WORK INSTRUCTIONS:
All lines from the first one in the listing below to the one holding "set (R22). -/", inclusive, are to be copied exactly.

STORED DATA:
-- ==== Sys2Proof/Machine/Flags.lean ====
section
/-! DEFINITION. The reasons and the pending condition of a source (Chapter 2), the ranking and the attention ranks
(Chapter 3), the alert flags (R59, R87) and the uncertain flags (R30, R93). -/

namespace Sys2Proof.Machine

/-! ## The pending condition -/

/-- At least one active reason for the class is set (R22). -/
def Source.active (a : Source) : Bool :=
  match a.config.cls with
  | .edge => a.reasons.edgeOwed || a.reasons.forced
  | .level => a.reasons.asserted || a.reasons.latched || a.reasons.forced

/-- The state that the reasons of a source that is not HELD imply (R22). -/
def Source.implied (a : Source) : Status := if a.active then .pending else .idle

/-- Evaluates the pending condition; a HELD source stays HELD (R23). -/
def Source.settle (a : Source) : Source :=
  match a.status with
  | .held _ => a
  | .idle => { a with status := a.implied }
  | .pending => { a with status := a.implied }

/-- The source is HELD. -/
def Source.isHeld (a : Source) : Bool :=
  match a.status with
  | .held _ => true
  | .idle => false
  | .pending => false

/-! ## Events on one source -/

/-- A trigger: sets edge-owed, or counts a merge where it is set (R25). -/
def Source.oneTrigger (a : Source) : Source :=
  if a.reasons.edgeOwed then { a with merge := satSucc a.merge }
  else { a with reasons := { a.reasons with edgeOwed := true } }

/-- A latch: sets latched, or counts a merge where it is set (R26). -/
def Source.oneLatch (a : Source) : Source :=
  if a.reasons.latched then { a with merge := satSucc a.merge }
  else { a with reasons := { a.reasons with latched := true } }

/-- Sets or clears asserted (R27). -/
def Source.assert (a : Source) (active : Bool) : Source :=
  { a with reasons := { a.reasons with asserted := active } }

/-- The reasons after a transition (R32 to R36, Table 2-2). -/
def Source.react (a : Source) (t : Transition) : Source :=
  match a.config.cls, t, a.config.trigger with
  | .edge, .raise, .rising => (a.assert true).oneTrigger
  | .edge, .raise, .falling => a.assert true
  | .edge, .raise, .both => (a.assert true).oneTrigger
  | .edge, .fall, .rising => a.assert false
  | .edge, .fall, .falling => (a.assert false).oneTrigger
  | .edge, .fall, .both => (a.assert false).oneTrigger
  | .edge, .pulse, .rising => a.oneTrigger
  | .edge, .pulse, .falling => a.oneTrigger
  | .edge, .pulse, .both => a.oneTrigger.oneTrigger
  | .level, .raise, _ => a.assert true
  | .level, .fall, _ => a.assert false
  | .level, .pulse, _ => a.oneLatch

/-- A transition applied whole: reasons, then the pending condition (R31, R23). -/
def Source.transition (t : Transition) (a : Source) : Source := (a.react t).settle

/-- A level of a state report or of the node-0 refresh (R37). -/
def Source.takeLevel (active : Bool) (a : Source) : Source :=
  match a.config.cls with
  | .level => (a.assert active).settle
  | .edge => if a.reasons.asserted = active then a else a.transition (if active then .raise else .fall)

/-- FORCE and RELEASE (R38, R39). -/
def Source.setForced (b : Bool) (a : Source) : Source :=
  Source.settle { a with reasons := { a.reasons with forced := b } }

/-- The reasons a grant consumes (R40). -/
def Source.consumed (a : Source) : Consumed := { edgeOwed := a.reasons.edgeOwed, latched := a.reasons.latched }

/-- A grant to agent k (R40). -/
def Source.grant (k : AgentId) (a : Source) : Source :=
  { a with status := .held k, reasons := { a.reasons with edgeOwed := false, latched := false }, merge := 0#8 }

/-- A completion: the holder is removed and the pending condition evaluated (R41). -/
def Source.complete (a : Source) : Source := { a with status := a.implied }

/-- A reclaim: consumed reasons are restored, or counted as merges, and the holder is removed (R42). -/
def Source.reclaim (c : Consumed) (a : Source) : Source :=
  let b := if c.edgeOwed then a.oneTrigger else a
  let d := if c.latched then b.oneLatch else b
  d.complete

/-- The dynamic record a warm reset leaves (R44). -/
def Source.warm (a : Source) : Source :=
  { a with status := .idle, uncertain := decide (a.config.node ≠ 0), merge := 0#8,
           reasons := { edgeOwed := false, latched := false, asserted := false, forced := false } }

/-! ## Ranking (R48, R49) -/

/-- Effective rank: 6 for a promoted source, otherwise the configured rank (R48). -/
def State.effectiveRank (s : State) (i : SourceIx) (a : Source) : Rank :=
  if (s.promoSlot i).isSome then 6 else a.config.rank

/-- Steps 3 and 4 of R49: higher order, then lower index. -/
def orderFirst (p q : SourceIx × Source) : Bool :=
  if p.2.config.order = q.2.config.order then decide (p.1 < q.1) else decide (q.2.config.order < p.2.config.order)

/-- `p` comes before `q` in the best-source order (R49). -/
def State.before (s : State) (p q : SourceIx × Source) : Bool :=
  if s.effectiveRank p.1 p.2 = s.effectiveRank q.1 q.2 then
    match s.promoSlot p.1, s.promoSlot q.1 with
    | some m, some n => if m = n then orderFirst p q else decide (m < n)
    | some _, none => true
    | none, some _ => false
    | none, none => orderFirst p q
  else decide (s.effectiveRank q.1 q.2 < s.effectiveRank p.1 p.2)

/-- The earlier of the best so far and one more source (R49). -/
def State.pick (s : State) (m : Option (SourceIx × Source)) (p : SourceIx × Source) : Option (SourceIx × Source) :=
  match m with
  | none => some p
  | some q => if s.before p q then some p else some q

/-- The one of a list that comes first (R49). -/
def State.first (s : State) (l : List (SourceIx × Source)) : Option (SourceIx × Source) := l.foldl s.pick none

/-- The best source among the loaded sources that meet `P` (R49). -/
def State.best (s : State) (P : SourceIx → Source → Bool) : Option (SourceIx × Source) :=
  s.first (s.loaded.filter fun p => P p.1 p.2)

/-- Agent k is in the route of a source (R5). -/
def Source.routedTo (a : Source) (k : AgentId) : Bool := a.config.route.getLsbD k.val

/-- The source is PENDING, unblocked and routed to agent k: common to R50 and R57. -/
def Source.waitsFor (a : Source) (k : AgentId) : Bool :=
  decide (a.status = .pending) && !a.config.blocked && a.routedTo k

/-- Eligible for a CLAIM or PEEK of agent k between floor and ceiling (R50). -/
def State.eligible (s : State) (k : AgentId) (floor ceiling : Rank) (i : SourceIx) (a : Source) : Bool :=
  a.waitsFor k && decide (floor ≤ s.effectiveRank i a) && decide (s.effectiveRank i a ≤ ceiling)

/-! ## Attention (R57 to R62) -/

/-- The source counts toward the attention of agent k (R57). -/
def State.raises (s : State) (k : AgentId) (i : SourceIx) (a : Source) : Bool :=
  a.waitsFor k && (decide ((s.agent k).mask < s.effectiveRank i a) || decide (s.effectiveRank i a = 7))

/-- The attention rank of agent k, 0 when no source counts or it is DETACHED (R57, R62). -/
def State.attention (s : State) (k : AgentId) : Rank :=
  if (s.agent k).attached then
    match s.best (s.raises k) with
    | some p => s.effectiveRank p.1 p.2
    | none => 0
  else 0

/-- The record of agent k after a re-evaluation (R59). -/
def State.evaluated (s : State) (k : AgentId) : Agent :=
  let a := s.agent k
  if a.attached && decide (s.attention k ≠ a.lastSent) then { a with alert := true } else a

/-- Re-evaluates one agent (R60). -/
def State.reEvaluate (s : State) (k : AgentId) : State := s.setAgent k (s.evaluated k)

/-- Re-evaluates every attached agent (R59). -/
def State.reEvaluateAll (s : State) : State := { s with agents := Vector.ofFn s.evaluated }

/-- Applies an event to the source at an index, if one is loaded, and re-evaluates every attached agent when its state
changed (R23, R59). -/
def State.changeSource (s : State) (i : SourceIx) (f : Source → Source) : State :=
  match s.source i with
  | none => s
  | some a =>
    let t := s.setSource i (some (f a))
    if (f a).status = a.status then t else t.reEvaluateAll

/-- Sets or clears the uncertain flag of every source of a node (R30, R93). -/
def State.markUncertain (s : State) (n : NodeId) (b : Bool) : State :=
  s.mapSourcesOf n fun a => { a with uncertain := b }

end Sys2Proof.Machine
end

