-- ==== Sys2Proof/Machine/PartControl.lean ====
section
/-! DEFINITION. The requests of the contact input block and of the request processor itself: SET-CONTACT, SET-TIMING,
READ-PART, RESUME and RESTART (R120, R135, R137, R143, R145). -/

namespace Sys2Proof.Machine

open Sys2Proof

/-- SET-CONTACT at the contact input block (R120 to R122). -/
def setContactAct (_k : AgentId) (args : List Byte) (s : State) : State × Reply :=
  match contactArgs args with
  | none => (s, Reply.bare .badArgument)
  | some a =>
    let c := (s.contacts[a.input]).configure a
    (s.changeContact a.input c, Reply.done c.report)

/-- SET-TIMING at the request processor (R135). -/
def setTimingAct (_k : AgentId) (args : List Byte) (s : State) : State × Reply :=
  match timingArgs args with
  | none => (s, Reply.bare .badArgument)
  | some (w, t) => ({ s with resyncWait := w, resyncTries := t }, Reply.done [byteOf w, byteOf t])

/-- The part counters in the order of Table 7-5, two bytes each (R169). -/
def Counters.bytes (c : Counters) : List Byte :=
  halfBytes c.trunkChecks ++ halfBytes c.fieldChecks ++ halfBytes c.foreign ++ halfBytes c.stray ++
    halfBytes c.misdirected ++ halfBytes c.droppedToTrunk ++ halfBytes c.flushed

/-- The report of READ-PART (R137, R169). -/
def State.partReport (s : State) : List Byte :=
  [s.mode.byte, flagByte s.retained, optByte s.role, Config.revisionCode, s.partAddr, byteOf s.resyncWait,
   byteOf s.resyncTries] ++ s.counters.bytes

/-- READ-PART at the request processor: the counters are cleared after the report when the clear option is set (R137). -/
def readPartAct (_k : AgentId) (args : List Byte) (s : State) : State × Reply :=
  (if args = [1#8] then { s with counters := Counters.zero } else s, Reply.done s.partReport)

/-- The field port lends its eight buffers at RESUME, with a CREDIT for each (R143, R152). -/
def State.lendField (s : State) : State :=
  { s with field := Line.sendCredits { s.field with creditGiven := Config.receiveBuffers } Config.receiveBuffers }

/-- RESUME at the request processor: RUN, the node-0 refresh, the field buffers lent, the slots filled (R143). -/
def resumeAct (_k : AgentId) (_args : List Byte) (s : State) : State × Reply :=
  let t := ({ s with mode := .run, retained := false }.refreshNode0.lendField).fillSlots
  (t, Reply.done [t.mode.byte, flagByte t.retained])

/-- RESTART at the request processor: its reply is marked, and restart pending stands while that reply is queued (R145). -/
def restartAct (_k : AgentId) (_args : List Byte) (s : State) : State × Reply :=
  (s, { status := .ok, report := [s.mode.byte], restart := true })

/-- SET_CONTACT (R120). -/
def execSetContact (s : State) : Outcome := serve .setContact setContactAct s
/-- SET_TIMING (R135). -/
def execSetTiming (s : State) : Outcome := serve .setTiming setTimingAct s
/-- READ_PART (R137). -/
def execReadPart (s : State) : Outcome := serve .readPart readPartAct s
/-- RESUME (R143). -/
def execResume (s : State) : Outcome := serve .resume resumeAct s
/-- RESTART (R145). -/
def execRestart (s : State) : Outcome := serve .restart restartAct s

end Sys2Proof.Machine
end

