/-! ## The node table -/

/-- In RUN with the field port UP the free slots take the oldest waiting nodes in order, lowest slot first, each
RESYNCING with attempts used 0 and owing its query; otherwise no slot takes a node (R100). -/
def Obligations.SlotsTakeOldest : Prop :=
  (∀ s : State, ¬ (s.mode = .run ∧ s.field.link = .up) → s.fillSlots = s) ∧
  ∀ s : State, s.mode = .run → s.field.link = .up → s.waitList.Nodup →
    let free := (List.finRange 4).filter fun j => (s.slots[j]).isNone
    let t := s.fillSlots
    t.waitList = s.waitList.drop free.length ∧
    (∀ j : SlotId, t.slots[j] =
      if s.slots[j] = none then (s.waitList[free.idxOf j]?).map fun n => { node := n, phase := .queryOwed }
      else s.slots[j]) ∧
    (∀ n : NodeId, t.node n =
      if n ∈ s.waitList.take free.length then
        (s.node n).map fun r => { r with state := .resyncing, attempts := 0 }
      else s.node n) ∧
    { t with waitList := s.waitList, slots := s.slots, nodes := s.nodes } = s

/-- PUT-NODE creates a node that is not present, WAITING at the tail of the wait list, and free slots take nodes; for
a present node it sets the loss source alone; a node id outside 0..63 or an undefined flag is BAD_ARGUMENT (R109,
R168). DROP-NODE with the checks of R110 in order: the node leaves the wait list and its slot, its record is not
present, free slots take nodes, and the reply reports the state it had (R110). -/
def Obligations.PutAndDropNode : Prop :=
  ((∀ (s : State) (f : Frame) (k : AgentId) (n : NodeId) (present : Bool) (i : SourceIx),
     s.Sends f k [0x11#8, byteOf n.val, flagByte present, byteOf i.val] → s.Manages k →
     let loss := if present = true then some i else none
     (∀ r : Node, s.node n = some r →
       let t : State := { s with nodes := s.nodes.set n (some { r with lossSource := loss }) }
       exec .putNode s = .next (t.answer f { status := .ok, report := [0x01#8] })) ∧
     (s.node n = none →
       let t : State := { s with
         nodes := s.nodes.set n (some {
           lossSource := loss, state := .waiting, expected := 0#8, attempts := 0, wasLost := false, gaps := 0#16,
           unmapped := 0#16 })
         waitList := s.waitList ++ [n] }
       exec .putNode s = .next (t.fillSlots.answer f { status := .ok, report := [0x00#8] }))) ∧
   ∀ (s : State) (f : Frame) (k : AgentId) (n p i : Byte), s.Sends f k [0x11#8, n, p, i] → s.Manages k →
     (63 < n.toNat ∨ 1 < p.toNat) → exec .putNode s = .next (s.answer f { status := .badArgument })) ∧
  ((∀ (s : State) (f : Frame) (k : AgentId) (b : Byte), s.Sends f k [0x12#8, b] → s.Manages k →
     (b.toNat = 0 ∨ 63 < b.toNat) → exec .dropNode s = .next (s.answer f { status := .badArgument })) ∧
   ∀ (s : State) (f : Frame) (k : AgentId) (n : NodeId), s.Sends f k [0x12#8, byteOf n.val] → s.Manages k → n ≠ 0 →
     (s.node n = none → exec .dropNode s = .next (s.answer f { status := .noEntry })) ∧
     ∀ r : Node, s.node n = some r →
       ((∃ (i : SourceIx) (a : Source), s.source i = some a ∧ a.config.node = n) →
         exec .dropNode s = .next (s.answer f { status := .nodeInUse })) ∧
       ((∀ (i : SourceIx) (a : Source), s.source i = some a → a.config.node ≠ n) →
         let t : State := { s with
           waitList := s.waitList.filter fun m => decide (m ≠ n)
           slots := s.slots.map fun o => o.filter fun e => decide (e.node ≠ n)
           nodes := s.nodes.set n none }
         exec .dropNode s = .next (t.fillSlots.answer f { status := .ok, report := [r.state.byte] })))
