-- ==== Sys2Proof/Laws/Tables.lean ====
section
/-! SUPPORT. What a table reads as after each of its updates, and what the loaded sources are. -/

namespace Sys2Proof.Machine

open Sys2Proof

/-! ## Reads after writes -/

theorem State.source_setSource (s : State) (i j : SourceIx) (a : Option Source) :
    (s.setSource i a).source j = if i = j then a else s.source j := by
  simp [State.source, State.setSource, Vector.getElem_set, Fin.ext_iff]

@[simp] theorem State.source_setSource_same (s : State) (i : SourceIx) (a : Option Source) :
    (s.setSource i a).source i = a := by simp [State.source_setSource]

theorem State.source_setSource_of_ne (s : State) {i j : SourceIx} (a : Option Source) (h : i ≠ j) :
    (s.setSource i a).source j = s.source j := by simp [State.source_setSource, h]

theorem State.agent_setAgent (s : State) (k j : AgentId) (a : Agent) :
    (s.setAgent k a).agent j = if k = j then a else s.agent j := by
  simp [State.agent, State.setAgent, Vector.getElem_set, Fin.ext_iff]

@[simp] theorem State.agent_setAgent_same (s : State) (k : AgentId) (a : Agent) : (s.setAgent k a).agent k = a := by
  simp [State.agent_setAgent]

theorem State.agent_modAgent (s : State) (k j : AgentId) (f : Agent → Agent) :
    (s.modAgent k f).agent j = if k = j then f (s.agent k) else s.agent j := s.agent_setAgent k j _

@[simp] theorem State.agent_modAgent_same (s : State) (k : AgentId) (f : Agent → Agent) :
    (s.modAgent k f).agent k = f (s.agent k) := by simp [State.agent_modAgent]

theorem State.node_setNode (s : State) (n m : NodeId) (r : Option Node) :
    (s.setNode n r).node m = if n = m then r else s.node m := by
  simp [State.node, State.setNode, Vector.getElem_set, Fin.ext_iff]

@[simp] theorem State.node_setNode_same (s : State) (n : NodeId) (r : Option Node) : (s.setNode n r).node n = r := by
  simp [State.node_setNode]

theorem State.node_modNode (s : State) (n m : NodeId) (f : Node → Node) :
    (s.modNode n f).node m = if n = m then (s.node n).map f else s.node m := s.node_setNode n m _

@[simp] theorem State.node_modNode_same (s : State) (n : NodeId) (f : Node → Node) :
    (s.modNode n f).node n = (s.node n).map f := by simp [State.node_modNode]

theorem State.node_enqueue (s : State) (n m : NodeId) :
    (s.enqueue n).node m = if n = m then (s.node n).map fun r => { r with state := .waiting } else s.node m :=
  s.node_modNode n m _

theorem State.source_mapSourcesOf (s : State) (n : NodeId) (f : Source → Source) (i : SourceIx) :
    (s.mapSourcesOf n f).source i = (s.source i).map fun a => if a.config.node = n then f a else a := by
  simp [State.source, State.mapSourcesOf]

theorem State.source_markUncertain (s : State) (n : NodeId) (b : Bool) (i : SourceIx) :
    (s.markUncertain n b).source i =
      (s.source i).map fun a => if a.config.node = n then { a with uncertain := b } else a :=
  s.source_mapSourcesOf n _ i

theorem State.agent_reEvaluate (s : State) (k j : AgentId) :
    (s.reEvaluate k).agent j = if k = j then s.evaluated k else s.agent j := s.agent_setAgent k j _

@[simp] theorem State.agent_reEvaluateAll (s : State) (k : AgentId) : s.reEvaluateAll.agent k = s.evaluated k := by
  simp [State.agent, State.reEvaluateAll]

theorem State.agent_notify (s : State) (k j : AgentId) (n : Notice) :
    (s.notify k n).agent j =
      if k = j then (if (s.agent k).attached then (s.agent k).putNotice n else s.agent k) else s.agent j :=
  s.agent_modAgent k j _

theorem State.agent_notifyFlagged (s : State) (n : Notice) (k : AgentId) :
    (s.notifyFlagged n).agent k =
      if (s.agent k).attached && (s.agent k).noticeFlag then (s.agent k).putNotice n else s.agent k := by
  simp [State.agent, State.notifyFlagged]

@[simp] theorem State.line_setLine_same (s : State) (p : PortId) (l : Line) : (s.setLine p l).line p = l := by
  cases p <;> rfl

/-! ## Equal tables -/

theorem State.sources_ext {s t : State} (h : ∀ i : SourceIx, s.source i = t.source i) : s.sources = t.sources :=
  Vector.ext fun i hi => h ⟨i, hi⟩

theorem State.agents_ext {s t : State} (h : ∀ k : AgentId, s.agent k = t.agent k) : s.agents = t.agents :=
  Vector.ext fun i hi => h ⟨i, hi⟩

theorem State.nodes_ext {s t : State} (h : ∀ n : NodeId, s.node n = t.node n) : s.nodes = t.nodes :=
  Vector.ext fun i hi => h ⟨i, hi⟩

/-! ## The loaded sources -/

theorem State.mem_loaded (s : State) (i : SourceIx) (a : Source) : (i, a) ∈ s.loaded ↔ s.source i = some a := by
  simp only [State.loaded, List.mem_filterMap, Option.map_eq_some_iff, Prod.mk.injEq, Prod.exists]
  constructor
  · rintro ⟨j, o, hmem, b, rfl, rfl, rfl⟩
    obtain ⟨n, hn, he⟩ := List.getElem_of_mem hmem
    simp only [List.getElem_zip, List.getElem_finRange, Prod.mk.injEq] at he
    obtain ⟨h1, h2⟩ := he
    simp only [Vector.getElem_toList] at h2
    rw [← h1]
    exact h2
  · intro h
    refine ⟨i, some a, ?_, a, rfl, rfl, rfl⟩
    have hl : i.val < ((List.finRange 256).zip s.sources.toList).length := by simp
    have := List.getElem_mem hl
    simp only [List.getElem_zip, List.getElem_finRange, Vector.getElem_toList] at this
    have e : s.sources[i.val]'(by omega) = some a := h
    rw [e] at this
    exact this

/-- What `keyed` finds is keyed to the signal. -/
theorem State.keyed_some (s : State) (n : NodeId) (c : Channel) (i : SourceIx) (h : s.keyed n c = some i) :
    ∃ a, s.source i = some a ∧ a.config.node = n ∧ a.config.channel = c := by
  simp only [State.keyed, Option.map_eq_some_iff, Prod.exists] at h
  obtain ⟨j, a, ha, rfl⟩ := h
  have h1 := List.find?_some ha
  have h2 := List.mem_of_find?_eq_some ha
  exact ⟨a, (s.mem_loaded _ a).1 h2, by simpa using h1⟩

/-- `keyed` finds nothing exactly when no loaded source is keyed to the signal. -/
theorem State.keyed_none (s : State) (n : NodeId) (c : Channel) :
    s.keyed n c = none ↔ ∀ i a, s.source i = some a → ¬ (a.config.node = n ∧ a.config.channel = c) := by
  simp only [State.keyed, Option.map_eq_none_iff, List.find?_eq_none, Prod.forall, decide_eq_true_eq]
  exact forall_congr' fun i => forall_congr' fun a => by rw [s.mem_loaded i a]

/-- No source is counted for a node exactly when none is keyed to it. -/
theorem State.keyedCount_eq_zero (s : State) (n : NodeId) :
    s.keyedCount n = 0 ↔ ∀ i a, s.source i = some a → a.config.node ≠ n := by
  simp only [State.keyedCount, List.length_eq_zero_iff, List.filter_eq_nil_iff, Prod.forall, decide_eq_true_eq]
  exact forall_congr' fun i => forall_congr' fun a => by rw [s.mem_loaded i a]

/-- The count of a node's sources, over the table. -/
theorem State.keyedCount_eq (s : State) (n : NodeId) :
    s.keyedCount n = (List.finRange 256).countP fun i => (s.source i).any fun a => decide (a.config.node = n) := by
  have hz : (List.finRange 256).zip s.sources.toList = (List.finRange 256).map fun i => (i, s.source i) := by
    refine List.ext_getElem (by simp) fun i h1 h2 => ?_
    simp [State.source]
  simp only [State.keyedCount, State.loaded, hz, List.filterMap_map, ← List.countP_eq_length_filter,
    List.countP_filterMap]
  refine List.countP_congr fun i _ => ?_
  cases h : s.source i <;> simp [h]

/-- What marking a node's sources writes into the table. -/
theorem State.markUncertain_eq (s : State) (n : NodeId) (b : Bool) : s.markUncertain n b = { s with
    sources := Vector.ofFn fun i => (s.source i).map fun a =>
      if a.config.node = n then { a with uncertain := b } else a } := by
  have h : s.sources.map (Option.map fun a => if a.config.node = n then { a with uncertain := b } else a) =
      Vector.ofFn fun i => (s.source i).map fun a => if a.config.node = n then { a with uncertain := b } else a :=
    Vector.ext fun i hi => by simp [State.source]
  simp only [State.markUncertain, State.mapSourcesOf, h]

/-- The slot `promoSlot` finds names the index. -/
theorem State.promoSlot_some (s : State) (i : SourceIx) (p : PromoSlot) (h : s.promoSlot i = some p) :
    s.promotion[p] = some i := by simpa [State.promoSlot] using List.find?_some h

/-- `promoSlot` finds none exactly when no entry names the index. -/
theorem State.promoSlot_none (s : State) (i : SourceIx) :
    s.promoSlot i = none ↔ ∀ p : PromoSlot, s.promotion[p] ≠ some i := by
  simp [State.promoSlot, List.find?_eq_none]

/-- What reads depend on: a state with the same sources has the same loaded sources. -/
theorem State.loaded_congr {s t : State} (h : s.sources = t.sources) : s.loaded = t.loaded := by
  simp only [State.loaded, h]

theorem State.keyed_congr {s t : State} (h : s.sources = t.sources) : s.keyed = t.keyed := by
  funext n c
  simp only [State.keyed, State.loaded_congr h]

theorem State.promoSlot_congr {s t : State} (h : s.promotion = t.promotion) : s.promoSlot = t.promoSlot := by
  funext i
  simp only [State.promoSlot, h]

theorem State.effectiveRank_congr {s t : State} (h : s.promotion = t.promotion) :
    s.effectiveRank = t.effectiveRank := by
  funext i a
  simp only [State.effectiveRank, State.promoSlot_congr h]

theorem State.best_congr {s t : State} (hs : s.sources = t.sources) (hp : s.promotion = t.promotion) :
    s.best = t.best := by
  funext P
  have hb : s.before = t.before := by
    funext p q
    simp only [State.before, State.effectiveRank_congr hp, State.promoSlot_congr hp]
  have hk : s.pick = t.pick := by
    funext m p
    simp only [State.pick, hb]
  simp only [State.best, State.first, State.loaded_congr hs, hk]

/-- The attention rank depends on the sources, the promotion table and the agent's session and mask alone. -/
theorem State.attention_congr {s t : State} (k : AgentId) (hs : s.sources = t.sources)
    (hp : s.promotion = t.promotion) (hm : (s.agent k).mask = (t.agent k).mask)
    (ha : (s.agent k).session = (t.agent k).session) : s.attention k = t.attention k := by
  have hr : s.raises k = t.raises k := by
    funext i a
    simp only [State.raises, hm, State.effectiveRank_congr hp]
  have hq : (s.agent k).attached = (t.agent k).attached := by simp only [Agent.attached, ha]
  simp only [State.attention, hq, State.best_congr hs hp, hr, State.effectiveRank_congr hp]

end Sys2Proof.Machine
end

TASK ANSWER:
-- ==== Sys2Proof/Machine/Flags.lean ====
section
/-! DEFINITION. The reasons and the pending condition of a source (Chapter 2), the ranking and the attention ranks
(Chapter 3), the alert flags (R59, R87) and the uncertain flags (R30, R93). -/

namespace Sys2Proof.Machine

/-! ## The pending condition -/

/-- At least one active reason for the class is set (R22). -/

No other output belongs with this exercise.